DIRECTIONS FOR THIS TASK: Which lines of the records contain the word "ofSlice"? Show each of them.

[[ INPUT FOR THIS TASK open ]]

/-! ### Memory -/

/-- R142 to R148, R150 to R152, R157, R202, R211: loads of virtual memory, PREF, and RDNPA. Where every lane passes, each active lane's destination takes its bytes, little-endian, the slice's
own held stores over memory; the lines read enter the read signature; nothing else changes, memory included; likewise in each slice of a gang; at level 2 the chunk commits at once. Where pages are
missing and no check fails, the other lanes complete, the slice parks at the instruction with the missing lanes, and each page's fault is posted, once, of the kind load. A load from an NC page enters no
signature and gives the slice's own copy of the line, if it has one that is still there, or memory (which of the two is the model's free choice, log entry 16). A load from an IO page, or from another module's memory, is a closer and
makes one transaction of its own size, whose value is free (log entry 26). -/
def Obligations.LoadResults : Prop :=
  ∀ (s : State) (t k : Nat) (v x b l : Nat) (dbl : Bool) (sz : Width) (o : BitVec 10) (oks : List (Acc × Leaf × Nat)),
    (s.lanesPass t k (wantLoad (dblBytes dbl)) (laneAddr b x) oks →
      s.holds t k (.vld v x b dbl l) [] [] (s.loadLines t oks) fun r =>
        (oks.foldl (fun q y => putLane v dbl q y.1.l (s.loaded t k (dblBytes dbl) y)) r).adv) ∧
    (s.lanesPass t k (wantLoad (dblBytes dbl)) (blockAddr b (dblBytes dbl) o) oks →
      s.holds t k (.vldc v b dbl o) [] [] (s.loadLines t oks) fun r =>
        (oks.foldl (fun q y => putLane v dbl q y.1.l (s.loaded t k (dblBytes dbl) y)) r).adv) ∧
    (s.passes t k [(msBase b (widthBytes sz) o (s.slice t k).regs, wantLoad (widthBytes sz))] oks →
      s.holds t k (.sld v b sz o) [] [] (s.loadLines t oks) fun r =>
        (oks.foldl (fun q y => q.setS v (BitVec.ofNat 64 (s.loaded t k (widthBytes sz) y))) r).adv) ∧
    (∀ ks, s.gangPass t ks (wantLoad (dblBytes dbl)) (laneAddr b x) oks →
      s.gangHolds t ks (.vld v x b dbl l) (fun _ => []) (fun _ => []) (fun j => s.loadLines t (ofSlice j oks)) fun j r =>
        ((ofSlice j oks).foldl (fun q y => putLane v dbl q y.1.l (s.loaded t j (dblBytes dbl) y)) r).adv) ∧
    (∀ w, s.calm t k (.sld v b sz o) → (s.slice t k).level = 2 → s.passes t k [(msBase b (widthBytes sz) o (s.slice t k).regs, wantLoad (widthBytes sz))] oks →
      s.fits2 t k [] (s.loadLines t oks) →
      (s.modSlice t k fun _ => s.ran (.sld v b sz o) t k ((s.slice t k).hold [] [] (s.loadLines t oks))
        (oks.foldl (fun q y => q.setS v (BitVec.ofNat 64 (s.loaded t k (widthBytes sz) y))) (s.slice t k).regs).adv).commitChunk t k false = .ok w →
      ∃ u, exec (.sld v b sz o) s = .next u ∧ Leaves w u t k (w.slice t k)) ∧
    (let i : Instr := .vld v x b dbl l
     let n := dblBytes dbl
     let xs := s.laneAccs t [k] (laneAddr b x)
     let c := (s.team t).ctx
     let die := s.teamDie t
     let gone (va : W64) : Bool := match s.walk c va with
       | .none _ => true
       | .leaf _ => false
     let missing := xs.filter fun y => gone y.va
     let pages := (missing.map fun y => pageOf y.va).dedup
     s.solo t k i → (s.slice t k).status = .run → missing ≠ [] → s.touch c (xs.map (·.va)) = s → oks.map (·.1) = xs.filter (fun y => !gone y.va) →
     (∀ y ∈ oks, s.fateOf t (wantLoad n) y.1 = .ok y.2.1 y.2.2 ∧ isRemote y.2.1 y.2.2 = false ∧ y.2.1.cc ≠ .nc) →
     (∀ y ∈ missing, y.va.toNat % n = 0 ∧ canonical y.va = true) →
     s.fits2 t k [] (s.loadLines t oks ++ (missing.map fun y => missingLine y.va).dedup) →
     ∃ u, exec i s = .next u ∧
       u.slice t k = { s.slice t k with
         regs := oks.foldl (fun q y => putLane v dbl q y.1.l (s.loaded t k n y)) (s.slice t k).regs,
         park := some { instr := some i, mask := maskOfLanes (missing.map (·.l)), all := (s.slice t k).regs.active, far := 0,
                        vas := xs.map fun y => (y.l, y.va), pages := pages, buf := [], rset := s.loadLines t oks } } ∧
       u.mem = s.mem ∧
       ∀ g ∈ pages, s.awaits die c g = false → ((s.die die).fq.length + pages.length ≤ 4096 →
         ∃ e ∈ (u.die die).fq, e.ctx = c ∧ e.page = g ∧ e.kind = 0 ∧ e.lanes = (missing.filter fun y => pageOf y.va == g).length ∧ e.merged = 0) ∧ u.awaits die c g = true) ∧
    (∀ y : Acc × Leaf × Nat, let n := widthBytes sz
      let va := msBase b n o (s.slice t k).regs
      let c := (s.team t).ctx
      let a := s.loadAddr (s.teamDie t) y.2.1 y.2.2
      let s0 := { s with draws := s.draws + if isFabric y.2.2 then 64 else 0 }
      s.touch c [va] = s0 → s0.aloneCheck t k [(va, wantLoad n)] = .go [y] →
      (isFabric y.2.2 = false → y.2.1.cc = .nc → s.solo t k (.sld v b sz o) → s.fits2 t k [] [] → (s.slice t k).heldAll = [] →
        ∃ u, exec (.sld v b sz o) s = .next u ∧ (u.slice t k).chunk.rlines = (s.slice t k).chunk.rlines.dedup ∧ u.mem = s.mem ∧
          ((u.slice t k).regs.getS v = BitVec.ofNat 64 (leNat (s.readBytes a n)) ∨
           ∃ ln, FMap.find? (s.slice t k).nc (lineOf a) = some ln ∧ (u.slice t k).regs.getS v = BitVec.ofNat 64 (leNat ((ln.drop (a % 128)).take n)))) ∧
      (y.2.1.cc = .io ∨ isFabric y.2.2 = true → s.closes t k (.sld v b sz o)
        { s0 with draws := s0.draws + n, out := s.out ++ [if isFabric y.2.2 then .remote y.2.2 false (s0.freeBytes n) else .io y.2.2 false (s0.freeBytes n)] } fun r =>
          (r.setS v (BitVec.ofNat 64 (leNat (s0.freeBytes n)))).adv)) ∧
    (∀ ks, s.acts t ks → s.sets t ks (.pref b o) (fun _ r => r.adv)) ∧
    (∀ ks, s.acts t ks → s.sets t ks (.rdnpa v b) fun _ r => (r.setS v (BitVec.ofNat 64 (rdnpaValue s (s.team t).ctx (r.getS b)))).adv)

[[ INPUT FOR THIS TASK closed ]]

OUTPUT FOR THIS EXERCISE:
      s.gangHolds t ks (.vld v x b dbl l) (fun _ => []) (fun _ => []) (fun j => s.loadLines t (ofSlice j oks)) fun j r =>
        ((ofSlice j oks).foldl (fun q y => putLane v dbl q y.1.l (s.loaded t j (dblBytes dbl) y)) r).adv) ∧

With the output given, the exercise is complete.